◆ Task description
Only those lines in the data below from the line containing "runs (R391). -/" through the line containing "def State.dmaRuns (s", both included, should be restated word for word.

◆ Exercise input

▼▼▼

-- ==== Sys2Proof/Machine/Dma.lean ====
section
/-! DEFINITION. DMA channels, the rule on what they may address, late errors and armed loads (R371 to R375, R391). -/
namespace Sys2Proof.Machine

/-- A DMA descriptor (R371). -/
structure Desc where
  pulse : Nat
  dstFixed : Bool
  srcFixed : Bool
  dst : Nat
  src : Nat
  length : Nat
  srcAddr : Nat
  dstAddr : Nat
  deriving DecidableEq, Repr

/-- The descriptor that its words spell. -/
def descOf (l : List W64) : Desc :=
  let w := (l.getD 0 0).toNat
  { pulse := bits w 41 40, dstFixed := bit w 37, srcFixed := bit w 36, dst := bits w 35 34, src := bits w 33 32
    length := bits w 31 0, srcAddr := (l.getD 1 0).toNat, dstAddr := (l.getD 2 0).toNat }

/-- The exporter owns a channel, while its EN is set and up to the end of the export it runs (R391). -/
def State.exporterOwns (s : State) (k : Nat) : Bool :=
  s.core && (s.fb F.CNT_EXP_CFG_EN || s.cnt.exporting) && s.f F.CNT_EXP_CFG_CHANNEL == k

/-- A channel's BUSY follows from its EN and its indices. -/
def State.dmaShow (s : State) (k : Nat) : State :=
  s.setF F.DMA_CH_STATUS_BUSY (b2n (s.fb F.DMA_CH_CFG_EN k && s.f F.DMA_CH_PI_INDEX k != s.f F.DMA_CH_CI_INDEX k)) k

/-- A channel has a descriptor to run. -/
def State.dmaRuns (s : State) (k : Nat) : Bool :=
  s.pathUp .pcie && !s.fb F.HST_STATUS_HALTED && s.fb F.DMA_CH_CFG_EN k && !s.exporterOwns k &&
  s.f F.DMA_CH_PI_INDEX k != s.f F.DMA_CH_CI_INDEX k

/-- The addresses a side of a descriptor covers lie in [lo, hi). -/
def inRange (a n lo hi : Nat) : Bool := decide (lo ≤ a) && decide (a + n ≤ hi)

/-- A side of a descriptor is allowed (R371, R372). -/
def State.dmaSideOk (s : State) (k space a n : Nat) (src : Bool) : Bool :=
  let admin := s.fb F.DMA_CH_CFG_ADMIN k
  match space with
  | 0 => true
  | 1 => inRange a n 0x70000000 0x80000000 || (admin && inRange a n 0 0x80000000) ||
         (src && inRange a n 0xC0000000 0x100000000)
  | 2 => admin
  | _ => false

/-- A descriptor breaks no rule of R371 and R372. -/
def State.descAllowed (s : State) (k : Nat) (d : Desc) : Bool :=
  decide (1 ≤ d.length) && decide (d.length ≤ 2 ^ 30) &&
  s.dmaSideOk k d.src d.srcAddr (if d.srcFixed then 1 else d.length) true &&
  s.dmaSideOk k d.dst d.dstAddr (if d.dstFixed then 1 else d.length) false

/-- A descriptor addresses HBM. -/
def Desc.hbm (d : Desc) : Bool := d.src == 1 || d.dst == 1

/-- A descriptor reaches the management region before the image runs (R337). -/
def State.descEarly (s : State) (d : Desc) : Bool :=
  !s.boot.imageRun && ((d.src == 1 && decide (d.srcAddr < 0x80000000)) || d.dst == 1)

/-- A byte of management SRAM; the spec gives no map of it, so one that DMA has not written is a free value (log entry 45). -/
def State.sramByte (s : State) (a : Nat) : Byte :=
  match mget s.hst.sram a with
  | some b => b
  | none => (Config.freeWord (2 ^ 40 + a)).setWidth 8

/-- The first n bytes a descriptor moves: `host` are those read from host memory. -/
def State.descData (s : State) (d : Desc) (n : Nat) (host : List Byte) : List Byte :=
  match d.src with
  | 0 => fit n host
  | 1 => if d.srcFixed then List.replicate n ((s.hbmRead d.srcAddr 1).headD 0) else s.hbmRead d.srcAddr n
  | _ => (List.range n).map fun i => s.sramByte (if d.srcFixed then d.srcAddr else d.srcAddr + i)

/-- Write the bytes at a descriptor's destination: at a fixed address one after another. -/
def State.descWrite (s : State) (d : Desc) (b : List Byte) : State :=
  let last := b.getLast?.toList
  match d.dst with
  | 0 =>
    if d.dstFixed then b.foldl (fun u x => u.emit (.hostWrite d.dstAddr [x])) s
    else if b.isEmpty then s else s.emit (.hostWrite d.dstAddr b)
  | 1 => s.mgmtWrite d.dstAddr (if d.dstFixed then last else b)
  | _ => s.sramPut d.dstAddr (if d.dstFixed then last else b)

/-- The descriptor at CI ends marked bad (R374). -/
def State.descBad (s : State) (k : Nat) : State :=
  ((s.descStatus k (s.f F.DMA_CH_CI_INDEX k) 0x02).dmaBad k).dmaShow k

/-- A pulse reaches its consumer: the table loader (1) or the TD bulk writer (2), where a LOAD_ARM of the channel waits
(R375). -/
def State.descPulse (s : State) (k pulse : Nat) : State :=
  match mget s.hst.arms k with
  | some a =>
    if pulse = (if a.target = 0x20 then 2 else 1) then
      { s with hst := { s.hst with arms := mset s.hst.arms k { a with pulsed := true } } }
    else s
  | none => s

/-- The last descriptor of a channel to complete good, by its index, may still be followed by a late error (R375); the
exporter's copy has none. -/
def State.lateOpen (s : State) (k : Nat) (idx : Option Nat) : State :=
  { s with hst := { s.hst with late := mset s.hst.late k idx } }

/-- The exporter's descriptor is in progress on a channel: its snapshot is done. It runs on when the freeze expires, and
stands idle while a Doublet member is not principal (R391). -/
def State.exportRuns (s : State) (k : Nat) : Bool :=
  s.coreLive && s.exporterRuns && s.exporterOwns k && s.cnt.exporting && !s.cnt.pulsed && !s.cnt.snapAsked && s.cnt.snapping.isNone &&
  s.pathUp .pcie && !s.fb F.HST_STATUS_HALTED

/-- Where the exporter copies from, and how many bytes. -/
def State.exportRange (s : State) : Nat × Nat :=
  (0xC0000000 + s.f F.CNT_EXP_RANGE_OFFSET * 32, s.f F.CNT_EXP_RANGE_LENGTH * 32)

/-- An export whose descriptor ended bad gives up: EXP_LATE sets, SEQ stays, and the freeze ends (log entry 46). -/
def State.exportBad (s : State) (k : Nat) : State :=
  let s1 := (s.sat F.DMA_CH_STATUS_BAD 1 k).raiseD (64 + k) (BitVec.ofNat 64 (s.f F.DMA_CH_CI_INDEX k))
  let s2 := { s1 with cnt := { s1.cnt with exporting := false, pulsed := false, expired := false } }
  ((s2.setF F.CNT_STATUS_EXP_LATE 1).setF F.CNT_EXP_STATUS_BUSY 0).snapshotRelease

/-- The bytes a descriptor reads from HBM. -/
def Desc.hbmLen (d : Desc) : Nat := if d.srcFixed then 1 else d.length

/-- How many bytes from LA on can be read before the first poisoned burst, at most n. -/
def State.cleanLen (s : State) (la n : Nat) : Nat :=
  (s.hbm.poison.filter fun b => decide (la / 32 ≤ b)).foldl (fun a b => Nat.min a (b * 32 - la)) n

/-- How many of a descriptor's first n bytes move before a poisoned burst of its source ends it (R374). -/
def State.cleanMove (s : State) (d : Desc) (n : Nat) : Nat :=
  if d.src = 1 ∧ s.poisoned d.srcAddr d.hbmLen then (if d.srcFixed then 0 else s.cleanLen d.srcAddr n) else n

/-- A descriptor's data has moved, but for what a poisoned burst of its source ends: the bytes before it stay written, and the
descriptor is marked bad (R374). -/
def State.descMove (s : State) (k : Nat) (d : Desc) (host : List Byte) : State :=
  if d.src = 1 ∧ s.poisoned d.srcAddr d.hbmLen then
    (s.descWrite d (s.descData d (s.cleanMove d d.length) host)).descBad k
  else
    let ci := s.f F.DMA_CH_CI_INDEX k
    let s1 := (s.descWrite d (s.descData d d.length host)).descStatus k ci 0x01
    (((s1.setF F.DMA_CH_CI_INDEX ((ci + 1) % 2 ^ 32) k).descPulse k d.pulse).lateOpen k (some ci)).dmaShow k

/-- Meaning of DMA_DESCRIPTOR_COMPLETE: the descriptor at a channel's CI, as read from host memory, has moved its data; one
that breaks R371 or R372 is marked bad before its first byte. On the exporter's channel it is the exporter's copy. HBM must be
ready for what addresses it (R243); a transfer's bursts fall in many picas (log entry 92). -/
def execDmaDescriptorComplete (channel : BitVec 4) (desc : List W64) (host : List Byte) (s : State) : Ans :=
  s.onMgmt fun s =>
    let k := channel.toNat
    let d := descOf desc
    let x := s.exportRange
    if s.exportRuns k then
      if s.f F.PWR_STATUS_DEVICE = 3 then s.trigDevice
      else if !s.hbmReady then s
      else if s.poisoned x.1 x.2 then s.exportBad k
      else
        let s1 := (s.wakeSpan x.1 x.2).emit (.hostWrite (s.rd .CNT_EXP_ADDR 0 0 0).toNat (s.hbmRead x.1 x.2))
        { s1 with cnt := { s1.cnt with pulsed := true } }.lateOpen k none
    else if !s.dmaRuns k then s
    else if !s.descAllowed k d || s.descEarly d then s.descBad k
    else if d.hbm && !s.coreLive then s
    else if d.hbm && s.f F.PWR_STATUS_DEVICE == 3 then s.trigDevice
    else if d.hbm && !s.hbmReady then s
    else (if d.src = 1 then s.wakeSpan d.srcAddr d.hbmLen else s).descMove k d host

/-- Meaning of DMA_BUS_ERROR: after `moved` bytes a bus error ends the descriptor; what was written stays (R374). -/
def execDmaBusError (channel : BitVec 4) (desc : List W64) (host : List Byte) (moved : Nat) (s : State) : Ans :=
  s.onMgmt fun s =>
    let k := channel.toNat
    let d := descOf desc
    if s.exportRuns k then s.exportBad k
    else if !s.dmaRuns k then s
    else if !s.descAllowed k d || s.descEarly d || (d.hbm && !s.coreLive) then s.descBad k
    else if d.hbm && s.f F.PWR_STATUS_DEVICE == 3 then s.trigDevice
    else if d.hbm && !s.hbmReady then s
    else
      let n := Nat.min moved d.length
      let s1 := if d.src = 1 then s.wakeSpan d.srcAddr d.hbmLen else s
      (s1.descWrite d (s1.descData d (s1.cleanMove d n) host)).descBad k

/-- Meaning of DMA_LATE_ERROR: an error of the last beat is reported after the completion: STATUS 0x03 goes to the descriptor
that completed (R375). -/
def execDmaLateError (channel : BitVec 4) (s : State) : Ans :=
  s.onMgmt fun s =>
    let k := channel.toNat
    match mget s.hst.late k with
    | none => s
    | some x =>
      let s1 := { s with hst := { s.hst with late := merase s.hst.late k } }
      let s2 := match x with | some idx => s1.descStatus k idx 0x03 | none => s1
      (s2.setF F.DMA_CH_STATUS_LATE 1 k).raiseD (80 + k) (BitVec.ofNat 64 (x.getD (s1.f F.DMA_CH_CI_INDEX k)))

/-- The effect of clearing a channel's EN: the descriptor in progress stops and is marked bad (DMA_CH_CFG). -/
def State.dmaDisable (s : State) (k : Nat) : State :=
  if s.fb F.DMA_CH_STATUS_BUSY k then s.descBad k else s

/-- Write raw TD rows of an armed load in order (target 0x20): each has W1 of ROW_WRITE, then the record. -/
def State.rowPuts : List (List Nat) → Nat → State → Nat × Nat × State
  | [], n, s => (stOk, n, s)
  | w :: rest, n, s =>
    match s.rowWrite (bits (w.getD 0 0) 23 22) (bits (w.getD 0 0) 21 0) (fun i => w.getD (1 + i) 0) with
    | (st, s1) => if st = stOk then rowPuts rest (n + 1) s1 else (st, n, s)

/-- An armed load waits in the maintenance port's FIFO, once and as one operation (R162, log entry 91). -/
def State.armWait (s : State) (ch : Nat) (rows : List Nat) : State :=
  if s.trn.fifo.any fun o => match o with | .arm c _ => c == ch | _ => false then s else s.tdPush (.arm ch rows)

/-- An armed load of TD rows at its turn at the maintenance port; else it waits, and is applied once it comes first. -/
def State.armTurn (s : State) (ch : Nat) (rows : List Nat) (f : State → State) : State :=
  match s.trn.fifo with
  | [] => f s
  | .arm c _ :: rest => if c = ch then f (s.setTdFifo rest) else s.armWait ch rows
  | _ => s.armWait ch rows

/-- The armed entries are read and applied, and LOAD_ARM completes with what TBL_WRITE would answer (R365, R375). -/
def State.armApply (s : State) (k : Nat) (a : LoadArm) (n : Nat) : State :=
  let es := cutEntries n a.count (s.hbmRead a.la (a.count * n))
  let disarm := fun (u : State) => { u with hst := { u.hst with arms := merase u.hst.arms k } }
  let s0 := s.wakeSpan a.la (a.count * n)
  if a.target = 0x20 then
    s0.armTurn k (s0.tdDiff (s0.rowPuts es 0).2.2) fun s =>
      let r := (disarm s).rowPuts es 0
      r.2.2.finish a.wq r.1 r.2.1 0
  else
    let l := tblSpans a.target a.index a.count
    let ask := if l.isEmpty then (true, s0) else s0.hbmAsk 2 false l
    if ask.1 then
      let r := (disarm ask.2).tblPuts a.target a.slices es a.index 0
      r.2.2.finish a.wq r.1 r.2.1 0
    else ask.2

/-- Meaning of ARMED_LOAD_APPLY: 2 µs after the pulse the armed entries are read from their LA and applied as TBL_WRITE would;
a late error or poisoned data applies nothing (R375). `bad` says that the read of the entries came back uncorrectable. Before
HBM's READY, while no burst is left for entries that lie in HBM, and behind other operations of TD, it waits and comes again
(R162, R229, R243). -/
def execArmedLoadApply (channel : BitVec 4) (s : State) (bad : Bool := false) : Ans :=
  s.onMgmt fun s =>
    let k := channel.toNat
    match mget s.hst.arms k with
    | none => s
    | some a =>
      let done := fun st =>
        { s with hst := { s.hst with arms := merase s.hst.arms k }
                 trn := { s.trn with fifo := s.trn.fifo.filter fun o => match o with | .arm c _ => c != k | _ => true } }.finish
          a.wq st 0 0
      let n := match targetOf a.target with | some x => x.bytes | none => 128
      if !a.pulsed then s
      else if s.f F.PWR_STATUS_DEVICE = 3 then s.trigDevice
      else if s.fb F.DMA_CH_STATUS_LATE k then done stBus
      else if !s.coreLive || !targetReady a.target s || (a.target == 0x20 && !trnReady s) then done stNotReady
      else if !s.hbmReady then s
      else if bad || s.poisoned a.la (a.count * n) then done stBus
      else s.armApply k a n

end Sys2Proof.Machine
end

▲▲▲

◆ Task result
/-- The exporter owns a channel, while its EN is set and up to the end of the export it runs (R391). -/
def State.exporterOwns (s : State) (k : Nat) : Bool :=
  s.core && (s.fb F.CNT_EXP_CFG_EN || s.cnt.exporting) && s.f F.CNT_EXP_CFG_CHANNEL == k

/-- A channel's BUSY follows from its EN and its indices. -/
def State.dmaShow (s : State) (k : Nat) : State :=
  s.setF F.DMA_CH_STATUS_BUSY (b2n (s.fb F.DMA_CH_CFG_EN k && s.f F.DMA_CH_PI_INDEX k != s.f F.DMA_CH_CI_INDEX k)) k

/-- A channel has a descriptor to run. -/
def State.dmaRuns (s : State) (k : Nat) : Bool :=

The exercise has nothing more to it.